/-- A pop of a word from below the floor or above SPLIM reads it and sets STKERR (R90). -/
theorem popWord_raises {s : State} {v : Word} (h : holdsWord s (s.sp - 2#16) v) (hr : popRaises s (s.sp - 2#16)) :
    popWord s = .ok (v, false,
      { s with w := s.w.set 15 (s.sp - 2#16), intcon1 := withBit s.intcon1 2 true }) := by
  have he := even_sub_two (sp_even s)
  have ha := and_even_of_even he
  unfold popWord setSp
  dsimp only
  rw [ha]
  split
  · have hsp : State.sp (raiseStack { s with w := s.w.set 15 (s.sp - 2#16) }) = s.sp - 2#16 := by
      simp [State.sp, raiseStack_eq]; exact ha
    rw [hsp, load_held (s := raiseStack { s with w := s.w.set 15 (s.sp - 2#16) }) h]
    unfold limitCheck
    split <;> simp [raiseStack_eq]
  · rename_i hn
    have hsp : State.sp { s with w := s.w.set 15 (s.sp - 2#16) } = s.sp - 2#16 := by simp [State.sp]; exact ha
    have hc : s.splimEnabled = true ∧ s.splim < s.sp - 2#16 := by
      rcases hr with hr | hr
      · exact absurd hr hn
      · unfold withinLimit at hr
        rw [Classical.not_imp, BitVec.not_le] at hr
        exact hr
    rw [hsp, load_held (s := { s with w := s.w.set 15 (s.sp - 2#16) }) h]
    unfold limitCheck
    rw [if_pos (by simpa using hc)]
    rfl

/-- A pop of a frame (R131, R154). -/
theorem popFrame_ok {s : State} {high low : Word} (h0 : 0x0804 ≤ s.sp.toNat) (h : holdsWord s (s.sp - 2#16) high)
    (h' : holdsWord s (s.sp - 4#16) low) (hl : withinLimit s (s.sp - 2#16)) :
    popFrame s = .ok (high, false, low, { s with w := s.w.set 15 (s.sp - 4#16) }) := by
  have he := even_sub_two (sp_even s)
  have hsp : State.sp { s with w := s.w.set 15 (s.sp - 2#16) } = s.sp - 2#16 := by
    simp [State.sp]
    exact and_even_of_even he
  have hn : (s.sp - 2#16).toNat = s.sp.toNat - 2 := by
    rw [BitVec.toNat_sub]; have : (2#16).toNat = 2 := rfl; have := s.sp.isLt; omega
  have hn4 : (s.sp - 4#16).toNat = s.sp.toNat - 4 := by
    rw [BitVec.toNat_sub]; have : (4#16).toNat = 4 := rfl; have := s.sp.isLt; omega
  have h24 : s.sp - 2#16 - 2#16 = s.sp - 4#16 := by
    rw [BitVec.sub_sub]; rfl
  unfold popFrame
  rw [popWord_ok (by omega) h hl]
  simp only [ok_bind]
  have hl2 : withinLimit s (s.sp - 4#16) := by
    intro hh
    have := hl hh
    rw [BitVec.le_def] at *
    omega
  have := popWord_ok (s := { s with w := s.w.set 15 (s.sp - 2#16) }) (v := low) (by rw [hsp]; omega) (by rw [hsp, h24]; exact h') (by rw [hsp, h24]; exact hl2)
  rw [this, hsp, h24]
  simp

/-- A push above the floor, on memory (R90). -/
theorem pushWord_ok {s : State} {v : Word} (h0 : 0x0800 ≤ s.sp.toNat) (h1 : s.sp.toNat + 2 < 0x10000)
    (hp : plainWord s s.sp) : pushWord false v s =
      { limitCheck s.sp s with mem := (setRamWord s.sp v s).mem, w := s.w.set 15 (s.sp + 2#16) } := by
  have he := even_add_two (sp_even s)
  have hn : (s.sp + 2#16).toNat = s.sp.toNat + 2 := by
    rw [BitVec.toNat_add]; have : (2#16).toNat = 2 := rfl; omega
  have hst : ∀ u : State, dataImpl u s.sp = true → sfrAt u.cfg s.sp = none → storeAt .word s.sp v u = setRamWord s.sp v u := by
    intro u h1 h2
    simp [storeAt, h1, writeData, h2]
  obtain ⟨-, hd, hs⟩ := hp
  unfold pushWord
  dsimp only
  have hlc : dataImpl (limitCheck s.sp s) s.sp = true ∧ sfrAt (limitCheck s.sp s).cfg s.sp = none := by
    unfold dataImpl; rw [limitCheck_cfg]; exact ⟨hd, hs⟩
  simp only [Bool.false_eq_true, if_false]
  rw [hst _ hlc.1 hlc.2]
  have hsp : (setRamWord s.sp v (limitCheck s.sp s)).sp = s.sp := by
    simp [State.sp, setRamWord, setRamByte]
  rw [hsp, setSp_ok he (by omega)]
  rw [if_neg (by simp; omega)]
  simp [setRamWord, setRamByte]

/-- A return address is even (R21). -/
theorem framePc_even (h l : Word) : evenPc (framePc h l) = true := by
  unfold framePc evenPc; rw [BitVec.getLsbD_append]; rfl

/-- IPL<2:0> of a status word restored from a frame. -/
theorem withSrl_ipl (high w : Word) : (withSrl w (high.extractLsb' 8 8)).extractLsb' 5 3 = high.extractLsb' 13 3 := by
  apply BitVec.eq_of_getLsbD_eq
  intro i hi
  have : 5 + i < 8 := by omega
  simp [getLsbD_withSrl, hi, this]
  rw [show 8 + (5 + i) = 13 + i by omega]

/-- A return from an exception whose frame does not have the bit of RA set (R26, R131). -/
theorem returnFromException_of_frame {s u : State} {high low : Word} (hp : popFrame s = .ok (high, false, low, u))
    (hr : high.getLsbD 12 = false) :
    returnFromException s = jump (framePc high low) (restoreStatus high u) := by
  unfold returnFromException
  simp only [hp, ok_bind, hr, Bool.false_and, Bool.false_eq_true, if_false]

/-- A frame with that bit set is refused (R26, D24, U18). -/
theorem returnFromException_ra {s u : State} {high low : Word} (hp : popFrame s = .ok (high, false, low, u))
    (hr : high.getLsbD 12 = true) : returnFromException s = .error (.refused .repeatActive) := by
  unfold returnFromException
  simp only [hp, ok_bind, hr, Bool.not_false, Bool.and_self, if_true]

/-! ### Fetching -/

/-- A word of no row decodes to nothing, whatever follows it. -/
theorem decode_unknown {w : ProgWord} (hf : ∀ r ∈ firstRows, r.fits w = false) (ws : List ProgWord) :
    decode .first (w :: ws) =
      .error (if isTwoWord w = true ∧ ws = [] then .missingWord else .unknownWord w) := by
  cases ht : isTwoWord w with
  | false =>
    simp [decode, ht, decodeOne, hf rowNop (by decide), hf rowReturn (by decide), hf rowRetfie (by decide),
      hf rowBra (by decide), hf rowPush (by decide), hf rowPop (by decide), hf rowDisi (by decide),
      hf rowReset (by decide), hf rowPwrsav (by decide)]
    rfl
  | true =>
    cases ws with
    | nil => simp [decode, ht]
    | cons w2 rest => simp [decode, ht, decodeTwo, hf rowGoto (by decide)]; rfl

/-- A word of no row is looked up among the declared effects, whatever follows it (R115). -/
theorem fetch_unknown {u : State} {w : ProgWord} (hp : progImpl u u.pc = true) (hw : cellGet u.prog u.pc.toNat = some w)
    (hf : inNoRow w = true) : fetch u = declaredOr (.refused (.unknownInstruction u.pc.toNat)) u := by
  unfold fetch
  rw [if_pos hp, hw]
  simp only [hf, if_true]

/-- A word that starts an instruction is in a row. -/
theorem inNoRow_of_decode {w : ProgWord} {ws rest : List ProgWord} {i : Instr}
    (h : decode .first (w :: ws) = .ok (i, rest)) : inNoRow w = false := by
  cases hn : inNoRow w with
  | false => rfl
  | true =>
    rw [decode_unknown ((inNoRow_iff w).mp hn)] at h
    exact nomatch h

/-- The words of a table instruction at pc are fetched as that instruction. -/
theorem fetch_instr {u : State} {i : Instr} (h : decodesAtPc u i) : fetch u = .ok (.instr i) := by
  obtain ⟨h5, w, h6, h7⟩ := h
  unfold fetch fetchRest
  rw [if_pos h5, h6]
  rcases h7 with ⟨h7, h8⟩ | ⟨h7, h8, w2, h9, h10⟩
  · simp [inNoRow_of_decode h8, h7, h8]
  · simp [inNoRow_of_decode h10, h7, h8, h9, h10]

/-- A `GOTO` word 1 before a word that is no `GOTO` word 2 is looked up among the declared effects too (R115). -/
theorem fetch_badSecondWord {u : State} {w w2 : ProgWord} (hp : progImpl u u.pc = true)
    (hw : cellGet u.prog u.pc.toNat = some w) (hg : rowGoto.fits w = true) (h2 : progImpl u (seqPc u.pc) = true)
    (hw2 : cellGet u.prog (seqPc u.pc).toNat = some w2) (hb : rowGotoWord2.fits w2 = false) :
    fetch u = declaredOr (.refused (.unknownInstruction u.pc.toNat)) u := by
  unfold fetch fetchRest
  rw [if_pos hp, hw]
  simp [inNoRow_of_fits (r := rowGoto) (by decide) hg, twoWords_of_goto hg, h2, hw2, decode, decodeTwo, hg, decodeAfterGoto, hb, Except.map, fetchError]

/-- A `GOTO` whose second word would stand at an unimplemented address (R89, R112; log entry 18). -/
theorem fetch_secondWordUnimplemented {u : State} {w : ProgWord} (hp : progImpl u u.pc = true)
    (hw : cellGet u.prog u.pc.toNat = some w) (hg : rowGoto.fits w = true) (h2 : progImpl u (seqPc u.pc) = false) :
    fetch u = fetchUnimplemented (seqPc u.pc) u := by
  unfold fetch fetchRest
  rw [if_pos hp, hw]
  simp only [inNoRow_of_fits (r := rowGoto) (by decide) hg, twoWords_of_goto hg, if_true, h2, Bool.false_eq_true, if_false]
  unfold fetchUnimplemented
  cases raiseHard .addressError { u with pc := seqPc u.pc } <;> rfl

/-- A `GOTO` whose second word is not programmed (U10). -/
theorem fetch_secondWordUnprogrammed {u : State} {w : ProgWord} (hp : progImpl u u.pc = true)
    (hw : cellGet u.prog u.pc.toNat = some w) (hg : rowGoto.fits w = true) (h2 : progImpl u (seqPc u.pc) = true)
    (hw2 : cellGet u.prog (seqPc u.pc).toNat = none) :
    fetch u = declaredOr (.fault (.unprogrammed (seqPc u.pc).toNat)) u := by
  unfold fetch fetchRest
  rw [if_pos hp, hw]
  simp [inNoRow_of_fits (r := rowGoto) (by decide) hg, twoWords_of_goto hg, h2, hw2, decode, fetchError]

/-- A step on the CPU's turn is the CPU's (R10, R223). -/
theorem step_of_cpuTurn {s t : State} (h : cpuTurn s t) : step s = cpuStep t := by
  rcases h with ⟨hs, rfl⟩ | ⟨rest, hs, rfl⟩ <;> simp [step, turnStep, hs]

/-! ### The end of a run -/

/-- What `runEnded` says. -/
theorem runEnded_iff (s : State) : runEnded s = true ↔ s.cpuMode = .run ∧ progImpl s s.pc = true ∧
    cellGet s.prog s.pc.toNat = some 0x37FFFF#24 ∧ s.disiActive = false ∧ select s = none := by
  simp only [runEnded, Bool.and_eq_true, beq_iff_eq, Bool.not_eq_true', Option.isNone_iff_eq_none, and_assoc]

/-- With no window open `Tick` counts DISICNT alone (R133). -/
theorem tick_noWindow {s : State} (c : Nat) (h : s.disiActive = false) : ∃ n, tick c s = { s with disicnt := n } := by
  have e : withBit s.intcon2 14 false = s.intcon2 := by
    apply BitVec.eq_of_getLsbD_eq
    intro i hi
    rw [getLsbD_withBit]
    split
    · rename_i hc; rw [hc.1]; exact h.symm
    · rfl
  unfold tick
  split
  · exact ⟨_, rfl⟩
  · dsimp only
    split
    · exact ⟨_, by simp only [State.setDisi]; rw [e]⟩
    · exact ⟨_, rfl⟩

/-- A branch to itself (R114 (b)). -/
theorem branchTarget_self (p : Pc) : branchTarget p 0xFFFF#16 = p := by
  unfold branchTarget
  rw [show 2#23 * (0xFFFF#16).signExtend 23 = -2#23 by decide, BitVec.add_assoc, show (2#23 + -2#23 : Pc) = 0#23 by decide,
    BitVec.add_zero]

/-- From the end of a run a step of the CPU leaves the run at its end: pc stays, and nothing changes but the turn, the
acknowledgement counter and a DISICNT that opens no window (R223). -/
theorem runEnded_step {s t : State} (ht : cpuTurn s t) (he : evenPc s.pc = true) (h : runEnded s = true) :
    ∃ n, step s = .next { t with ackDefer := 0, disicnt := n } ∧
      runEnded { t with ackDefer := 0, disicnt := n } = true := by
  obtain ⟨h1, h2, h3, h4, h5⟩ := (runEnded_iff s).mp h
  have key : ∀ u : State, u.cpuMode = .run → progImpl u u.pc = true → cellGet u.prog u.pc.toNat = some 0x37FFFF#24 →
      u.disiActive = false → select u = none → evenPc u.pc = true →
      ∃ n, cpuStep u = .next { u with ackDefer := 0, disicnt := n } ∧
        runEnded { u with ackDefer := 0, disicnt := n } = true := by
    intro u h1 h2 h3 h4 h5 he
    have hf : fetch { u with ackDefer := 0 } = .ok (.instr (.bra 0xFFFF#16)) :=
      fetch_instr (u := { u with ackDefer := 0 }) ⟨h2, _, h3, .inl ⟨by decide, by rfl⟩⟩
    obtain ⟨n, hn⟩ := tick_noWindow (s := { u with ackDefer := 0 }) u.cfg.cycles.bra h4
    refine ⟨n, ?_, (runEnded_iff _).mpr ⟨h1, h2, h3, h4, h5⟩⟩
    have hj : jump u.pc { u with ackDefer := 0 } = .ok { u with ackDefer := 0 } := by
      have e := evenTarget_of_even he
      rw [jump_implemented (s := { u with ackDefer := 0 }) (by rw [e]; exact h2), e]
    have hx : exec (.bra 0xFFFF#16) { u with ackDefer := 0 } = .next { u with ackDefer := 0, disicnt := n } := by
      show finish ((jump (branchTarget u.pc 0xFFFF#16) { u with ackDefer := 0 }).map (tick u.cfg.cycles.bra)) = _
      rw [branchTarget_self, hj, map_ok, hn]
      rfl
    have hc : cpuStep u = executeNext { u with ackDefer := 0 } := by unfold cpuStep awakeStep; rw [h1, h5]
    rw [hc]
    unfold executeNext
    rw [hf]
    exact hx
  rw [step_of_cpuTurn ht]
  rcases ht with ⟨-, rfl⟩ | ⟨rest, -, rfl⟩
  · exact key _ h1 h2 h3 h4 h5 he
  · exact key { s with schedule := rest } h1 h2 h3 h4 h5 he

end Sys2Proof.Machine
end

▸ Work to be completed
Could you repeat exactly the lines above from the line with "exact and_even_of_even he" up to and including the line with "have hlc : dataImpl", and only those?

▸ Response below
    exact and_even_of_even he
  have hn : (s.sp - 2#16).toNat = s.sp.toNat - 2 := by
    rw [BitVec.toNat_sub]; have : (2#16).toNat = 2 := rfl; have := s.sp.isLt; omega
  have hn4 : (s.sp - 4#16).toNat = s.sp.toNat - 4 := by
    rw [BitVec.toNat_sub]; have : (4#16).toNat = 4 := rfl; have := s.sp.isLt; omega
  have h24 : s.sp - 2#16 - 2#16 = s.sp - 4#16 := by
    rw [BitVec.sub_sub]; rfl
  unfold popFrame
  rw [popWord_ok (by omega) h hl]
  simp only [ok_bind]
  have hl2 : withinLimit s (s.sp - 4#16) := by
    intro hh
    have := hl hh
    rw [BitVec.le_def] at *
    omega
  have := popWord_ok (s := { s with w := s.w.set 15 (s.sp - 2#16) }) (v := low) (by rw [hsp]; omega) (by rw [hsp, h24]; exact h') (by rw [hsp, h24]; exact hl2)
  rw [this, hsp, h24]
  simp

/-- A push above the floor, on memory (R90). -/
theorem pushWord_ok {s : State} {v : Word} (h0 : 0x0800 ≤ s.sp.toNat) (h1 : s.sp.toNat + 2 < 0x10000)
    (hp : plainWord s s.sp) : pushWord false v s =
      { limitCheck s.sp s with mem := (setRamWord s.sp v s).mem, w := s.w.set 15 (s.sp + 2#16) } := by
  have he := even_add_two (sp_even s)
  have hn : (s.sp + 2#16).toNat = s.sp.toNat + 2 := by
    rw [BitVec.toNat_add]; have : (2#16).toNat = 2 := rfl; omega
  have hst : ∀ u : State, dataImpl u s.sp = true → sfrAt u.cfg s.sp = none → storeAt .word s.sp v u = setRamWord s.sp v u := by
    intro u h1 h2
    simp [storeAt, h1, writeData, h2]
  obtain ⟨-, hd, hs⟩ := hp
  unfold pushWord
  dsimp only
  have hlc : dataImpl (limitCheck s.sp s) s.sp = true ∧ sfrAt (limitCheck s.sp s).cfg s.sp = none := by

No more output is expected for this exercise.